Secondly the kingdom is all permeating and encompassing. It is about every aspect of our life and the issues of life. This is good news in terms of Paul’s promise that God’s love will be with us in even the painful and frightening aspects of life. But some of us find the tendency of God’s sovereignty to want to rule in the comfortable parts of our life very inconvenient. I don’t really want to have to explain to the maker of the universe why my superannuation is invested in creation damaging industries or why I have bought a new shirt that was beautiful and cheap because it was made in a developing country by people who do not have safe working conditions or a living wage.
Thirdly once the kingdom comes into our hearts and minds and souls, once we give ourselves to live under the reign of God, and once it takes hold it is not easily controlled. When we say yes to God we are invariably saying yes to more than we bargained for!
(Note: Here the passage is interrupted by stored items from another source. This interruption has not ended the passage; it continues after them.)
-- ==== Sys2Proof/Machine/Ops.lean ====
section
/-! DEFINITION. The operations every chapter shares: registers, page headers, interrupts, error records, the command
gate and the journal. -/

namespace Sys2Proof.Machine

/-! ### Register fields -/

/-- The key of field `f`, index `i`, of page `p`, for the client slot `c`. -/
def regKey (p : Page) (f : Fld) (i c : Nat) : RegKey := { page := p, client := c, off := f.off + f.stride * i, lo := f.lo }

/-- The reset value of a field. -/
def Fld.resetAt (f : Fld) (i : Nat) : Nat := f.reset + f.rstep * i

/-- The value of a shared field. -/
def rget (s : State) (p : Page) (f : Fld) (i : Nat := 0) : Nat := Assoc.getD s.rf (regKey p f i 0) (f.resetAt i)

/-- `s` with `v`, cut to the field's width, in a shared field. -/
def rset (p : Page) (f : Fld) (v : Nat) (s : State) (i : Nat := 0) : State :=
  { s with rf := Assoc.set s.rf (regKey p f i 0) (v % 2 ^ f.w) }

/-- The value of a field that belongs to each client. -/
def rgetC (s : State) (c : Client) (p : Page) (f : Fld) (i : Nat := 0) : Nat :=
  Assoc.getD s.rf (regKey p f i (c.index + 1)) (f.resetAt i)

/-- `s` with `v` in client `c`'s copy of a field. -/
def rsetC (c : Client) (p : Page) (f : Fld) (v : Nat) (s : State) (i : Nat := 0) : State :=
  { s with rf := Assoc.set s.rf (regKey p f i (c.index + 1)) (v % 2 ^ f.w) }

/-- A counter field advanced by `n`, held at its largest value. -/
def radd (p : Page) (f : Fld) (n : Nat) (s : State) (i : Nat := 0) : State :=
  rset p f (satN f.w (rget s p f i + n)) s i

/-- A counter field advanced by `n`, wrapping. -/
def rwrap (p : Page) (f : Fld) (n : Nat) (s : State) (i : Nat := 0) : State := rset p f (rget s p f i + n) s i

/-- A flag field set or cleared. -/
def rflag (p : Page) (f : Fld) (b : Bool) (s : State) (i : Nat := 0) : State := rset p f b.toNat s i

/-- A flag field read. -/
def rbit (s : State) (p : Page) (f : Fld) (i : Nat := 0) : Bool := rget s p f i == 1

/-- Words `vs` into the consecutive indices of a per-client field. -/
def rsetCs (c : Client) (p : Page) (f : Fld) (vs : List Nat) (s : State) : State :=
  vs.zipIdx.foldl (fun s x => rsetC c p f x.1 s x.2) s

/-- The bytes that `n` consecutive words of a per-client field hold, little-endian. -/
def rbytesC (s : State) (c : Client) (p : Page) (f : Fld) (n : Nat) : List Byte :=
  wordsBytes ((List.range n).map fun i => rgetC s c p f i)

/-- Every stored field of a page back at its reset value, but for the fields that `keep` names (R63). -/
def rclear (p : Page) (keep : Fld → Bool) (s : State) : State :=
  { s with rf := s.rf.filter fun x =>
      !(decide (x.1.page = p) &&
        (regsOf p.blk).all fun f => !(keep f && decide (f.lo = x.1.lo) && (List.range f.count).any fun i => f.off + f.stride * i == x.1.off)) }

/-! ### Headers and contexts -/

/-- The header of a page. -/
def hget (s : State) (p : Page) : Header := Assoc.getD s.hdr p {}

/-- The epoch after `e` (R62, R342). -/
def nextEpoch (e : Nat) : Nat := (e + 1) % 2 ^ 16

/-- `s` with a header. -/
def hset (p : Page) (h : Header) (s : State) : State := { s with hdr := Assoc.set s.hdr p h }

/-- The command context of a client on a page (R73). -/
def cget (s : State) (p : Page) (c : Client) : Ctx := Assoc.getD s.ctx (p, c.index) {}

/-- `s` with a command context. -/
def cset (p : Page) (c : Client) (x : Ctx) (s : State) : State := { s with ctx := Assoc.set s.ctx (p, c.index) x }

/-- `s` with one more message sent. -/
def send (o : Out) (s : State) : State := { s with out := s.out ++ [o] }

/-- `s` with messages sent in order. -/
def sendAll (os : List Out) (s : State) : State := { s with out := s.out ++ os }

/-- A free value number, and the state that has taken it (log entry 2). -/
def takeFree (s : State) : Nat × State := (s.fresh, { s with fresh := s.fresh + 1 })

/-! ### Which pages answer -/

/-- The pages of the boot in recovery mode (R166). -/
def answersInRecovery : Block → Bool
  | .directory | .journal | .powerState | .boot | .spiNor => true
  | _ => false

/-- The pages of the always-on island and the protection domain, which no hub reset touches (R153). -/
def inProtection : Block → Bool
  | .wake | .dualIn | .tamper | .weir | .energy | .tenantEnergy | .heat | .aux | .siteChannel | .castle
  | .keyStore | .keySlot | .fuse | .eventLog => true
  | _ => false

/-- The pages that follow the transit domains and not their die's core domain (R399, R402). -/
def inTransit : Block → Bool
  | .nerius | .stackCtrl | .fabricPort => true
  | _ => false

/-- Die `d`'s core domain is powered: DIE_ON (R121). -/
def diePowered (s : State) (d : Nat) : Bool := bitAt (rget s (hubPage .powerState) Reg.powerState.DIE_ON) d

/-- The transit domains are powered: whenever the device is in FLOW (R121). -/
def transitOn (s : State) : Bool := decide (s.pw.mode = .flow)

/-- The hub outside the island and the protection domain runs: from the trigger of a hub reset to TRICKLE its service cores,
gateway and host bridge stand still (R155, R156). -/
def hubRuns (s : State) : Bool := decide (s.pw.mode = .trickle ∨ s.pw.mode = .flow) && !s.pw.resetting

/-- The protection domain runs: in TRICKLE and FLOW and through a hub reset, not while the device leaves DRY (R117, R153,
R155). RESET_CAUSE tells the two boots apart. -/
def protRuns (s : State) : Bool :=
  decide (s.pw.mode = .trickle ∨ s.pw.mode = .flow) || (decide (s.pw.mode = .booting) && decide (4 ≤ s.bt.cause))

/-- The recovery mode of R166. -/
def recovery (s : State) : Bool := rbit s (hubPage .boot) Reg.boot.RECOVERY

/-- PG_STAT.OFFLINE: in reset, unpowered, or not answering in recovery mode (R47, R63, R166). -/
def offline (s : State) (p : Page) : Bool :=
  decide ((hget s p).phase = .inReset)
    || (recovery s && !answersInRecovery p.blk)
    || (if p.die ≤ 11 then (if inTransit p.blk then !transitOn s else !diePowered s p.die)
        else if p.die = 12 then (if inProtection p.blk then decide (s.pw.mode = .dry ∨ s.pw.mode = .off) else !hubRuns s)
        else decide (s.pw.mode = .dry ∨ s.pw.mode = .off))

/-- The block is in drain or drained: by its header (R62), or because its die goes down (R119). -/
def draining (s : State) (p : Page) : Bool :=
  decide ((hget s p).phase = .draining ∨ (hget s p).phase = .drained)
    || (decide (p.die ≤ 11) && !inTransit p.blk && s.pw.falling.contains p.die)

/-! ### Currents (R11, R12) -/

/-- V48_IN in 10 mV units as the hub measures it (R103). -/
def v48 (s : State) : Nat := rget s (hubPage .powerState) Reg.powerState.V48

/-- A reference cost at the measured input voltage, rounded up to whole mA-in (R12). -/
def atV48 (s : State) (cost : Nat) : Nat := ceilDiv (cost * 4800) (v48 s)

/-- PG_STAT.GRANT_OK (R64, R65). -/
def grantOk (s : State) (p : Page) : Bool :=
  if hasAllotment p.blk then
    decide ((hget s p).allotReq ≠ 0) && decide (atV48 s (hget s p).allotReq ≤ (hget s p).grant)
  else !offline s p

/-! ### Interrupts (R66, R434–R437) -/

/-- The vectors that a page's interrupt line feeds, as (function, vector) pairs (R434, R435). -/
def vectorsOf (s : State) (p : Page) : List (Nat × Nat) :=
  match p.blk with
  | .bridgeDma => [(0, 16 + p.inst)]
  | .objectPage =>
    if 16 ≤ p.die then [(p.die - 16, (p.inst - 256) / 30)]
    else [(0, rget s (hubPage .bridge) Reg.bridge.ROUTE_2 1)]
  | .jobSlot =>
    (0, 32 + p.inst) ::
      (match Assoc.get s.views p.inst with
       | some (t, v) => if t = 0 then [] else [(t, v)]
       | none => [])
  | .tenantEnergy =>
    let c := classOf p.blk
    (0, rget s (hubPage .bridge) { off := 0x060, lo := 8 * (c % 4), w := 6, stride := 4, count := 4, reset := c % 4, rstep := 4 } (c / 4))
      :: (if p.inst = 0 then [] else [(p.inst, 15)])
  | b =>
    let c := classOf b
    [(0, rget s (hubPage .bridge) { off := 0x060, lo := 8 * (c % 4), w := 6, stride := 4, count := 4, reset := c % 4, rstep := 4 } (c / 4))]

/-- A page raises its interrupt (R66). -/
def irqLine (h : Header) : Bool := decide (h.irqStat &&& h.irqEn ≠ 0)

/-- The vectors whose sources stand, as (function, vector) pairs (R436). -/
def vectorsUp (s : State) : List (Nat × Nat) :=
  s.hdr.flatMap fun x => if irqLine x.2 then vectorsOf s x.1 else []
I said yes to following Jesus when I was thirteen and then yes to being ordained when I was forty two and then somehow I have found myself living five hours away from my closest family both giving thanks and counting the cost!
The parables that reveal something of the nature of the kingdom of heaven are both exciting and inviting and also quite unsettling. If we as individual people of faith and the body of the people of faith are to see ourselves as citizens of the kingdom of heaven then we need to seek with our whole hearts our whole life long; we need to make the things of God our highest priority knowing this will be both wonderful and inconvenient at times; and to know that we are going to find ourselves in a kingdom where our sovereign is more inclusive, generous, revealing, radically renewing than we bargain for. This is good news, the best of news. But it is not comfortable news.
Even so, come Lord Jesus the Christ, grant us the courage to desire the kingdom you came to announce.